(Dataset entries)
/-- R275 to R290, R292, R296, R304 to R316. -/
def Obligations.StripesAndJournal : Prop :=
  ∀ (s : State),
    let d := s.dev
    (∀ cls cluster g, d.stripe.gathers.find? (isGather cls cluster (streamOf cluster)) = some g →
      (g.fill = 0 → Leads issueClosed (.stripeClose cls cluster) s fun v => v = d) ∧
      (g.fill ≠ 0 → Leads issueClosed (.stripeClose cls cluster) s fun v => (∀ x ∈ v.stripe.gathers, x.id ≠ g.id) ∧
        ∃ x ∈ v.stripe.stripes, x.id = g.id ∧ x.st = .closed ∧ x.fill = g.fill ∧ x.k = classK g.cls d ∧ x.unit = classUnit g.cls d ∧
          x.pad = dataSpace x.k x.unit - g.fill) ∧
      (g.fill ≠ 0 → Leads issueClosed (.gatherLimitExpiry cls cluster) s fun v => g.since + ms (odVal 0x2900 5 d) ≤ v.time.now ∧
        (∀ x ∈ v.stripe.gathers, x.id ≠ g.id) ∧ ∃ x ∈ v.stripe.stripes, x.id = g.id ∧ x.st = .closed ∧ x.fill = g.fill)) ∧
    (∀ id x, stripeOf id d = some x → x.st = .issued → x.issueDurable = true →
      Leads (fun v => (List.range x.members.length).foldl (fun v m => match x.members[m]? with
        | some y => if y.issued || y.programmed then v else programMember id m false v
        | none => v) v) (.stripeIssueDurable id) s fun v => v = d) ∧
    (∀ id x, stripeOf id d = some x → x.st = .issued → (∀ m ∈ x.members, m.programmed = true ∧ (verifies x d = true → m.verified = true)) →
      Leads (fun v => landRelocs (landMapPages id (journalRecord (.stripeDurable id) v))) (.stripeMembersProgrammed id) s fun v =>
        stripeOf id v = some { x with st := .durable }) ∧
    (∀ id x, stripeOf id d = some x → x.st = .durable → x.durableDurable = true →
      Leads (fun v => reapStripes (releaseWrites v)) (.stripeRelease id) s fun v => stripeOf id v = some { x with released := true }) ∧
    (∀ n, Leads refreshDurable (.journalDurable n) s fun v =>
      v.stripe.pages = d.stripe.pages.map fun p => if p.seq ≤ n then { p with local_ := true } else p) ∧
    (∀ a f id rest, let w := settleRebuild a d
      w.stripe.failed.find? (·.addr == a) = some f → f.st = 3 ∨ f.st = 4 →
      (f.work.filter fun id => !w.stripe.moves.any (·.stripe == id)).filter (fun id => ((stripeOf id w).map fun x => repairable x w).getD true) = id :: rest →
      Leads (fun v => settleRebuild a (repairStripe a id v)) (.rebuildStripe a) s fun v => v.stripe.moves = d.stripe.moves ∧
        ∃ g ∈ v.stripe.failed, g.addr = a ∧ g.work = f.work) ∧
    (∀ a f, d.stripe.failed.find? (·.addr == a) = some f → f.st = 4 → (∃ id ∈ f.work, ((stripeOf id d).map fun x => repairable x d).getD true = true) →
      Leads refreshRebuild (.rebuildResume a) s fun v => v.stripe.failed.find? (·.addr == a) = some { f with st := 3 }) ∧
    (∀ id r, d.stripe.lostStripes.find? (fun r => r.stripe == id && !r.scanDone) = some r → Gives (.lostStripeKeyScan id) s fun t =>
      ∀ x ∈ t.stripe.lostStripes, x.seq = r.seq → x.scanDone = true) ∧
    (∀ n, n ∈ d.stripe.rewriting → Leads (fun v => issueClosed (refreshCopies v)) (.journalCopyRewritten n) s fun v =>
      v.stripe.rewriting = d.stripe.rewriting.filter (· != n) ∧ Logged 0x0A05 0x0040 0 n v ∧
        if n = 3 then v.stripe.copy3 = true else bit v.stripe.copies n = true)

/-- R304 to R306, R329, R369, R374 to R378, R385. -/
def Obligations.FlashEnds : Prop :=
  ∀ (s : State) (op : Nat) (o : FlashOp),
    let d := s.dev
    let gone := fun (v : Device) => ∀ x ∈ v.media.ops, x.id ≠ o.id
    let sees := fun (ok : Bool) (v : Device) => ∀ e, o.engine = some e → e < d.eng.engines.length →
      bit (engineOf e v).conds 23 = true ∧ bit (engineOf e v).conds 24 = !ok ∧ (engineOf e v).flash = none
    (opOf op d = some o → o.started = true →
      (o.kind.isRead = true →
        (∀ n, Leads (fun v => settleChecks (readDone o n v)) (.flashReadComplete op true n) s fun v => gone v ∧ sees true v) ∧
        (∀ n, o.step < 4 → o.engine = none → Leads settleChecks (.flashReadComplete op false n) s fun v =>
          let p := { o with step := nextReadStep o.step o.desc d }
          opOf op v = some p ∧ ∀ x ∈ readPasses p (bestEntry p (if p.step = 4 then (draw d).1 else 0) d) d, Sent d v (readOutput o.desc x)) ∧
        (∀ n e, o.step < 4 → o.engine = some e → Leads settleChecks (.flashReadComplete op false n) s fun v => gone v ∧ sees false v) ∧
        (∀ n, o.step = 4 → o.deep = true → Leads settleChecks (.flashReadComplete op false n) s fun v =>
          opOf op v = some { o with step := 5 } ∧ ∀ x ∈ readPasses { o with step := 5 } 0 d, Sent d v (readOutput o.desc x)) ∧
        (∀ n, o.step = 5 → Leads (fun v => settleChecks (readFailed o v)) (.flashReadComplete op false n) s fun v => gone v ∧ sees false v ∧
          odVal 0x3400 8 v = min (odVal 0x3400 8 d + 1) (odMax 0x3400 8)) ∧
        (let due := o.startedAt + max (us (odVal 0x2900 1 d * modeTr (modeOf o.desc d))) (ms (odVal 0x2900 2 d));
          (indispensable o d = true → Leads (fun v => settleChecks (noteTimeout o.desc v)) (.flashReadTimeout op) s fun v => due ≤ v.time.now ∧ opOf op v = some o) ∧
          (indispensable o d = false → Leads (fun v => settleChecks (noteTimeout o.desc v)) (.flashReadTimeout op) s fun v => due ≤ v.time.now) ∧
          (indispensable o d = false → o.engine = none → o.req = none → o.verify = false → moveOf o.stripe o.member d = none →
            Leads (fun v => settleChecks (noteTimeout o.desc v)) (.flashReadTimeout op) s gone)) ∧
        (indispensable o d = true → Leads (fun v => settleChecks (readFailed o v)) (.hardReadLimit op) s fun v =>
          o.startedAt + ms (odVal 0x2900 0x13 d) ≤ v.time.now ∧ gone v ∧ sees false v)) ∧
      (o.kind = .program →
        (stripeOf o.stripe d = none → moveOf o.stripe o.member d = none → Leads (fun v => settleChecks (reapStripes v)) (.flashProgramComplete op) s fun v =>
          gone v ∧ sees true v) ∧
        (∀ x, stripeOf o.stripe d = some x → (x.st ≠ .issued ∨ ∀ y, verifies y d = false) → moveOf o.stripe o.member d = none →
          Leads (fun v => settleChecks (reapStripes v)) (.flashProgramComplete op) s fun v => gone v ∧ sees true v ∧
            ∀ y m, stripeOf o.stripe v = some y → y.members[o.member]? = some m → m.desc = o.desc → m.programmed = true) ∧
        (moveOf o.stripe o.member d = none → Leads (fun v => emptyBlock o.desc 1 (startMove o.stripe o.member 1 false none (retireBlock o.desc 1 v)))
          (.flashProgramFailure op) s fun v => gone v ∧ sees false v) ∧
        (moveOf o.stripe o.member d = none → Leads (fun v => noteTimeout o.desc (emptyBlock o.desc 1 (startMove o.stripe o.member 2 false none (retireBlock o.desc 1 v))))
          (.flashProgramTimeout op) s fun v => gone v ∧ sees false v ∧
            o.startedAt + max (us (3 * modeTprog (modeOf o.desc d))) (ms (odVal 0x2900 3 d)) ≤ v.time.now)) ∧
      (o.kind = .erase →
        (∀ b, blockOf o.desc d = some b → let n := min (b.erases + 1) (2 ^ 32 - 1)
          Leads (fun v => eraseAnswered o.desc 0 (odBump 0x2A00 0x0F 1 (noteErased o.desc
              (journalRecord (.blockState o.desc.channel o.desc.target o.desc.lun o.desc.block 0 0 n) v)))) (.flashEraseComplete op) s fun v =>
            gone v ∧ ∃ c, blockOf o.desc v = some c ∧ c.st = 0 ∧ c.stream = 0 ∧ c.next = 0 ∧ c.live = 0 ∧ c.erases = n ∧ c.slc = false) ∧
        (Leads (fun v => eraseAnswered o.desc 2 (retireBlock o.desc 2 v)) (.flashEraseFailure op) s gone))) ∧
    (opOf op d = some o → o.started = false → o.kind.isRead = true → channelAway o.desc.channel d = true → indispensable o d = false → o.engine = none →
      o.req = none → o.verify = false → moveOf o.stripe o.member d = none → Leads settleChecks (.flashReadTimeout op) s fun v => gone v ∧
        o.startedAt + max (us (odVal 0x2900 1 d * modeTr (modeOf o.desc d))) (ms (odVal 0x2900 2 d)) ≤ v.time.now) ∧
    (∀ channel target lun, Leads (failElement (lunAddr channel target lun) 2) (.lunResetTimeout channel target lun) s fun v =>
      odVal 0x2900 0x0B v = min (odVal 0x2900 0x0B d + 1) (odMax 0x2900 0x0B))

/-- R332 to R338, R349 to R362, R379 to R392. -/
def Obligations.MapAndCare : Prop :=
  ∀ (s : State),
    let d := s.dev
    (∀ c, d.map.checkpoint = some c → Gives .checkpointStart s fun t => t = { d with map := { d.map with checkpointAgain := true } }) ∧
    (d.map.checkpoint = none → Leads checkpointBegin .checkpointStart s fun v =>
      (checkpointDue d = true → v = d) ∧ (checkpointDue d = false → d.map.lastCheckpointAt + ms (odVal 0x2A00 2 d) ≤ v.time.now)) ∧
    (∀ c, d.map.checkpoint = some c → c.begun = true → (∀ id ∈ c.stripes, ∀ x, stripeOf id d = some x → x.st = .durable ∨ x.st = .lost) →
      .checkpointDone c.num c.start ∉ d.stripe.queued → (∀ p ∈ d.stripe.pages, .checkpointDone c.num c.start ∉ p.records) →
      Leads (journalRecord (.checkpointDone c.num c.start)) .checkpointComplete s fun v => v = d) ∧
    (∀ typ lid p, pageOf typ lid d = some p → p.lost = false → Leads (fun v => settle (evictPages v)) (.mapPageFill typ lid) s fun v =>
      pageOf typ lid v = some { p with cached := true, lastUse := d.time.now }) ∧
    (∀ c, tblGetD d.map.levels c 0 ≠ levelOf c d → ownsChannel c d = true → Leads issueClosed (.gcLevelChange c) s fun v =>
      tblGetD v.map.levels c 0 = levelOf c d ∧ Logged 0x0B02 0x0042 0 (c * 256 + levelOf c d) v) ∧
    (∀ c b, ownsChannel c d = true → collecting d = true →
      (levelOf c d ≠ 0 → outranked (if 2 ≤ levelOf c d then 2 else 5) d = false → bestBy (fun a b : Block => natsLt [a.live, a.writeMin, a.erases] [b.live, b.writeMin, b.erases]) (victims c d) = some b →
        Leads (fun v => maybeState3 b.desc (emptyBlock b.desc 3 v)) (.blockReclaim c) s fun v => v = d) ∧
      (odVal 0x2A30 0 d < wearSpread c d → outranked 6 d = false → bestBy (fun a b : Block => natsLt [a.erases, a.writeMin] [b.erases, b.writeMin]) (victims c d) = some b →
        Leads (fun v => maybeState3 b.desc (emptyBlock b.desc 3 v)) (.wearLevel c) s fun v =>
          v = { d with map := { d.map with levelling := c :: d.map.levelling.filter (· != c) } })) ∧
    (∀ x, collecting d = true → deviceIdle d = true → outranked 7 d = false → d.stripe.relocs = [] →
      (d.stripe.stripes.filter fun x => x.st == .durable && x.released && decide (0 < validBytes x d) &&
        decide (validBytes x d * 100 ≤ odVal 0x2A00 5 d * dataSpace x.k x.unit)) = [x] → (∀ p ∈ d.map.pages, p.pending = 0) →
      Leads (relocateStripe (fun _ => true) x) .stripeCompaction s fun v => v = d) ∧
    (∀ p, d.map.pages.find? (fun p => p.typ == 2 && p.lid != d.map.manifestPage && decide (0 < liveManifestBytes p.lid d) &&
        decide (liveManifestBytes p.lid d * 100 < odVal 0x2A00 6 d * pageBody)) = some p →
      ∀ l m, (d.map.locators.filter fun l => l.2.1 / 2 ^ 14 == p.lid) = [l] → manifestOf l.1 d = some m →
        Leads (fun v => touchMap 1 (indexKey m.ns m.key) (journalRecord (.manifestMoved l.2.2 l.2.1 (locatorOf l.1 v)) v)) .manifestCompaction s fun v =>
          v = packManifest m (dropLocator l.1 d)) ∧
    (∀ m b, blockOf m d = some b →
      (erasable b d = true → ownsChannel m.channel d = true → collecting d = true →
        (∀ o ∈ d.media.ops, o.kind = .erase → blockDesc o.desc ≠ blockDesc m) → Leads (tryStart d.media.nextOp) (.blockErase m) s fun v =>
          ∃ o ∈ v.media.ops, o.id = d.media.nextOp ∧ o.kind = .erase ∧ o.desc = blockDesc m) ∧
      (b.refreshDue = true → b.st = 2 → b.emptying = 0 → ownsChannel m.channel d = true → collecting d = true → outranked 3 d = false →
        Leads (fun v => maybeState3 m (emptyBlock m 3 v)) (.refresh m) s fun v => blockOf m v = some { b with refreshDue := false } ∧
          odVal 0x3400 0x0A v = min (odVal 0x3400 0x0A d + 1) (odMax 0x3400 0x0A)) ∧
      (∀ errors, b.st = 2 → ownsChannel m.channel d = true →
        bandsDue d = [] ∨ (b.channel, b.target, b.lun, b.block) ∈ d.media.bandChanged ∨ blockBand b d ≠ b.sampledBand → Leads ageRefresh (.patrolSample m errors) s fun v =>
        ∃ c, blockOf m v = some c ∧ c.sampledAt = minutes d ∧ (pastRefreshErrors m errors d = true → b.slc = false → c.refreshDue = true)) ∧
      (∀ errors, bandsDue d ≠ [] → (b.channel, b.target, b.lun, b.block) ∉ d.media.bandChanged → blockBand b d = b.sampledBand →
        exec (.patrolSample m errors) s = .next s)) ∧
    (∀ c, outranked (if 2 ≤ levelOf c d then 2 else 5) d = true → exec (.blockReclaim c) s = .next s) ∧
    (outranked 7 d = true → exec .stripeCompaction s = .next s) ∧
    (∀ temps junction, Leads ageRefresh (.thermalAgeSample temps junction) s fun v => d.media.nextSampleAt ≤ v.time.now ∧
      v.media.nextSampleAt = v.time.now + sec 60 ∧ (∀ g, g < 16 → v.media.temps.getD g 0 = temps.getD g (d.media.temps.getD g 0)) ∧
      ∀ g a, g < 16 → d.media.ages[g]? = some a → v.media.ages[g]? = some (a + acceleration (temps.getD g (d.media.temps.getD g 0)) (odVal 0x3400 4 d))) ∧
    (d.time.established = true →
      (d.media.ledger ≠ [] → minutes d / 1440 < d.media.ledgerDay + d.media.ledger.length → Gives .ledgerRecord s fun t =>
        t = { d with media := { d.media with lastPowered := minutes d } }) ∧
      ((d.media.ledger = [] ∨ d.media.ledgerDay + d.media.ledger.length ≤ minutes d / 1440) → Gives .ledgerRecord s fun t =>
        t.media.ledger.length ≤ 16384 ∧ t.media.ledgerDay + t.media.ledger.length = minutes d / 1440 + 1 ∧ t.media.ledger.getLast? = some (ledgerRow d)))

> [Exercise]: Reproduce the records above exactly, from the first line through the line containing "x.durableDurable = true →", and output nothing else.

> [Exercise answer]:
/-- R275 to R290, R292, R296, R304 to R316. -/
def Obligations.StripesAndJournal : Prop :=
  ∀ (s : State),
    let d := s.dev
    (∀ cls cluster g, d.stripe.gathers.find? (isGather cls cluster (streamOf cluster)) = some g →
      (g.fill = 0 → Leads issueClosed (.stripeClose cls cluster) s fun v => v = d) ∧
      (g.fill ≠ 0 → Leads issueClosed (.stripeClose cls cluster) s fun v => (∀ x ∈ v.stripe.gathers, x.id ≠ g.id) ∧
        ∃ x ∈ v.stripe.stripes, x.id = g.id ∧ x.st = .closed ∧ x.fill = g.fill ∧ x.k = classK g.cls d ∧ x.unit = classUnit g.cls d ∧
          x.pad = dataSpace x.k x.unit - g.fill) ∧
      (g.fill ≠ 0 → Leads issueClosed (.gatherLimitExpiry cls cluster) s fun v => g.since + ms (odVal 0x2900 5 d) ≤ v.time.now ∧
        (∀ x ∈ v.stripe.gathers, x.id ≠ g.id) ∧ ∃ x ∈ v.stripe.stripes, x.id = g.id ∧ x.st = .closed ∧ x.fill = g.fill)) ∧
    (∀ id x, stripeOf id d = some x → x.st = .issued → x.issueDurable = true →
      Leads (fun v => (List.range x.members.length).foldl (fun v m => match x.members[m]? with
        | some y => if y.issued || y.programmed then v else programMember id m false v
        | none => v) v) (.stripeIssueDurable id) s fun v => v = d) ∧
    (∀ id x, stripeOf id d = some x → x.st = .issued → (∀ m ∈ x.members, m.programmed = true ∧ (verifies x d = true → m.verified = true)) →
      Leads (fun v => landRelocs (landMapPages id (journalRecord (.stripeDurable id) v))) (.stripeMembersProgrammed id) s fun v =>
        stripeOf id v = some { x with st := .durable }) ∧
    (∀ id x, stripeOf id d = some x → x.st = .durable → x.durableDurable = true →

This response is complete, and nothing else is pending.